Pada kekuatan motorik terjadi penurunan pada keempat ekstremitas. Keempat


ekstremitas dapat melawan gravitasi dan dapat melawan tahanan sedang (kekuatan
motorik= 4). Refleks Fisiologis meningkat. Pada reflek tendon biceps +3/+3, reflek
tendon patella +3/+3. Dilakukan pemeriksaan refleks patologis: Hofman, Tromer,
Babinski, Chaddok hasilnya negatif. Pada pemeriksaan nervus cranialis dalam batas
normal tidak ditemukan kelainan.

11
Dari anamnesa dan pemeriksaan yang telah dilakukan ditemukan ada kelemahan pada
keempat ekstremitas, ada peningkatan refleks fisiologis, tidak ada refleks patologis, tidak
ada kelainan pada nervus cranialis dapat disimpulkan:
Diagnosa klinis: tetraparese tipe UMN
Diagnosa topis: cervical
Diagnosa etiologi: Myelopathy cervical et causa suspect Spinal Vascullar Attack (Stroke
Spinal Infark)
Diagnosa klinis tetraparese tipe UMN karena ada penurunan kekuatan motorik pada
keempat ekstremitas dan terdapat peningkatan refleks fisiologis. Diagnosa topis cervical
karena sesuai ditemukan hipoestesi setinggi dermatom C5.
Spinal stroke infark memiliki onset akut. Pada anamnesa ditemukan kelemahan otot
pada keempat ekstremitas yang dimulai pada kaki lalu tangan, didapatkan rasa
kesemutan, perubahan sensasi (perasaan yang tidak biasa) di bagian bawah tubuh yang
merupakan gejala klinis dari spinal stroke infark. Tidak didapatkan riwayat trauma. Pada
pasien tidak ditemukan gangguan fungsi pencernaan dan gangguan fungsi kandung
kemih. Hal ini mungkin bisa disebabkan karena lesi minimal dan tidak mengenai serabut
saraf otonom.

Untuk penegakkan diagnosa yang lebih pasti pada kasus ini diperlukan pemeriksaan
lebih lanjut yaitu MRI. MRI digunakan untuk melihat adanya penyumbatan pada area
sumsum tulang belakang yang terkena.

12
BAB V
KESIMPULAN

Spinal stroke infark merupakan salah satu bentuk stroke infark yang mengenai
pembuluh darah pada medula spinalis (sumsum tulang belakang). Gangguan pada suplai
darah ke sumsum tulang belakang akan menyebabkan kerusakan jaringan dan dapat
memblokir impuls saraf perjalanan sepanjang sumsum tulang belakang. Hal ini akan
menyebabkan gejala seperti kelemahan otot di kaki, perubahan sensasi di bagian bawah
tubuh, nyeri, masalah dengan usus dan kandung kemih.
Gejala stroke tulang belakang biasanya muncul tiba-tiba.

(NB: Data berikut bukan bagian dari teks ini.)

-- ==== Sys2Proof/Laws/Memory.lean ====
section
/-! SUPPORT. Capture memory: what a byte reads as after a write, and that every operation keeps the canonical
form. -/
namespace Sys2Proof.Machine

theorem Memory.wfFrom_mono {lo lo' : Nat} {m : List Host.Cell} (h : Memory.wfFrom lo m = true) (le : lo' ≤ lo) :
    Memory.wfFrom lo' m = true := by
  cases m with
  | nil => rfl
  | cons x m =>
    simp only [Memory.wfFrom, Bool.and_eq_true, decide_eq_true_eq] at h ⊢
    exact ⟨⟨by omega, h.1.2⟩, h.2⟩

theorem Memory.wfFrom_write {lo : Nat} {m : List Host.Cell} (h : Memory.wfFrom lo m = true) (k : Nat) (v : Byte)
    (hk : lo ≤ k) : Memory.wfFrom lo (Memory.write m k v) = true := by
  induction m generalizing lo with
  | nil => by_cases hv : v = memDefault <;> simp [Memory.write, Memory.wfFrom, hv, hk]
  | cons x m ih =>
    obtain ⟨a, b⟩ := x
    simp only [Memory.wfFrom, Bool.and_eq_true, decide_eq_true_eq] at h
    obtain ⟨⟨ha, hb⟩, hm⟩ := h
    unfold Memory.write
    split
    · split
      · simp [Memory.wfFrom, ha, hm]; simpa using hb
      · rename_i hlt hv
        simp only [Memory.wfFrom, Bool.and_eq_true, decide_eq_true_eq]
        exact ⟨⟨hk, by simpa using hv⟩, ⟨by omega, hb⟩, hm⟩
    · split
      · rename_i he; subst he
        split
        · exact Memory.wfFrom_mono hm (by omega)
        · rename_i hv
          simp only [Memory.wfFrom, Bool.and_eq_true, decide_eq_true_eq]
          exact ⟨⟨hk, by simpa using hv⟩, hm⟩
      · simp only [Memory.wfFrom, Bool.and_eq_true, decide_eq_true_eq]
        exact ⟨⟨ha, hb⟩, ih hm (by omega)⟩

/-- Writing a byte keeps the canonical form. -/
@[simp] theorem Memory.wf_write {m : List Host.Cell} (h : Memory.wf m = true) (k : Nat) (v : Byte) :
    Memory.wf (Memory.write m k v) = true := Memory.wfFrom_write h k v (Nat.zero_le k)

/-- Writing bytes keeps the canonical form. -/
@[simp] theorem Memory.wf_writeList {m : List Host.Cell} (h : Memory.wf m = true) (k : Nat) (vs : List Byte) :
    Memory.wf (Memory.writeList m k vs) = true := by
  induction vs generalizing m k with
  | nil => exact h
  | cons v vs ih => exact ih (Memory.wf_write h k v) (k + 1)

theorem Memory.wfFrom_filter {lo : Nat} {m : List Host.Cell} (h : Memory.wfFrom lo m = true)
    (p : Host.Cell → Bool) : Memory.wfFrom lo (m.filter p) = true := by
  induction m generalizing lo with
  | nil => rfl
  | cons x m ih =>
    obtain ⟨a, b⟩ := x
    simp only [Memory.wfFrom, Bool.and_eq_true, decide_eq_true_eq] at h
    rw [List.filter_cons]
    split
    · simp only [Memory.wfFrom, Bool.and_eq_true, decide_eq_true_eq]
      exact ⟨h.1, ih h.2⟩
    · exact Memory.wfFrom_mono (ih h.2) (by omega)

/-- A wipe keeps the canonical form. -/
@[simp] theorem Memory.wf_wipe {m : List Host.Cell} (h : Memory.wf m = true) (p : Nat → Bool) :
    Memory.wf (Memory.wipe m p) = true := Memory.wfFrom_filter h _

@[simp] theorem Memory.wf_nil : Memory.wf [] = true := rfl

theorem Memory.read_below {lo : Nat} {m : List Host.Cell} (h : Memory.wfFrom lo m = true) (k : Nat) (hk : k < lo) :
    Memory.read m k = memDefault := by
  induction m generalizing lo with
  | nil => rfl
  | cons x m ih =>
    obtain ⟨a, b⟩ := x
    simp only [Memory.wfFrom, Bool.and_eq_true, decide_eq_true_eq] at h
    simp [Memory.read, show ¬ a = k by omega, ih h.2 (by omega)]

/-- A byte reads as what was written last. -/
theorem Memory.read_write {m : List Host.Cell} (h : Memory.wf m = true) (k j : Nat) (v : Byte) :
    Memory.read (Memory.write m k v) j = if j = k then v else Memory.read m j := by
  suffices H : ∀ lo, Memory.wfFrom lo m = true →
      Memory.read (Memory.write m k v) j = if j = k then v else Memory.read m j from H 0 h
  clear h
  induction m with
  | nil =>
    intro lo _
    by_cases hj : j = k
    · subst hj; by_cases hv : v = memDefault <;> simp [Memory.write, Memory.read, hv]
    · by_cases hv : v = memDefault <;> simp [Memory.write, Memory.read, hv, hj, Ne.symm hj]
  | cons x m ih =>
    obtain ⟨a, b⟩ := x
    intro lo h
    simp only [Memory.wfFrom, Bool.and_eq_true, decide_eq_true_eq] at h
    unfold Memory.write
    split
    · rename_i hlt
      by_cases hj : j = k
      · subst hj
        have hr := Memory.read_below h.2 j (by omega)
        split <;> simp_all [Memory.read, show ¬ a = j by omega]
      · split
        · simp
        · rw [Memory.read]; simp [show ¬ k = j from fun e => hj e.symm]
    · split
      · rename_i he; subst he
        by_cases hj : j = k
        · subst hj
          have hr := Memory.read_below h.2 j (by omega)
          split <;> simp_all [Memory.read]
        · split <;> simp [Memory.read, show ¬ k = j from fun e => hj e.symm]
      · rename_i h1 h2
        rw [Memory.read, ih _ h.2]
        by_cases hj : j = k
        · subst hj; simp [show ¬ a = j by omega]
        · simp [hj, Memory.read]

/-- Reading memory after a write of several bytes: the bytes written, and every other byte as before. -/
theorem Memory.read_writeList {m : List Host.Cell} (h : Memory.wf m = true) (k j : Nat) (vs : List Byte) :
    Memory.read (Memory.writeList m k vs) j =
      if k ≤ j ∧ j < k + vs.length then vs.getD (j - k) 0 else Memory.read m j := by
  induction vs generalizing m k with
  | nil => rw [if_neg (by simp)]; rfl
  | cons v vs ih =>
    rw [Memory.writeList, ih (Memory.wf_write h k v), Memory.read_write h]
    by_cases hj : j = k
    · subst hj; simp
    · by_cases hk : k + 1 ≤ j ∧ j < k + 1 + vs.length
      · rw [if_pos hk, if_pos (by simp; omega)]
        obtain ⟨d, rfl⟩ : ∃ d, j = k + 1 + d := ⟨j - (k + 1), by omega⟩
        simp [show k + 1 + d - (k + 1) = d by omega, show k + 1 + d - k = d + 1 by omega]
      · rw [if_neg hk, if_neg hj, if_neg (by simp; omega)]

end Sys2Proof.Machine
end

Kelemahan otot pada kaki
dapat berkembang sangat cepat menjadi kelumpuhan. Selain itu dapat terjadi spastisitas
pada otot. Gangguan sensorik yang dapat terjadi mati rasa, sensasi terbakar atau
kesemutan, kepekaan meningkat untuk rangsangan sentuh dan suhu, dan
ketidakmampuan untuk memberitahu suhu air atau benda, gangguan fungsi pencernaan
dan kandung. Kehilangan kontrol atas buang air besar atau buang air kecil).
Terapi obat standar untuk spinal stroke infark adalah aspirin. Hal ini didasarkan atas
rekomendasi konsensus untuk perawatan akut stroke iskemik. Kombinasi Aspirin dan
Clopidogrel bermanfaat dalam mengurangi risiko infark miokard, stroke berulang, dan
kematian.

13
DAFTAR PUSTAKA

1. Scott Thomas F. Spinal Cord Infarction. 2014. Medscape.

2. Mullen Michael, McGarvey L Michael. Spinal cord infarction. 2014. Wolters

kluwer health.

3. Lisak Robert P, Truong Daniel D,Carroll William M, Bhidayasiri Roongroj.

International Neurology: A Clinical Approach. 2009. Willey-Blackwell.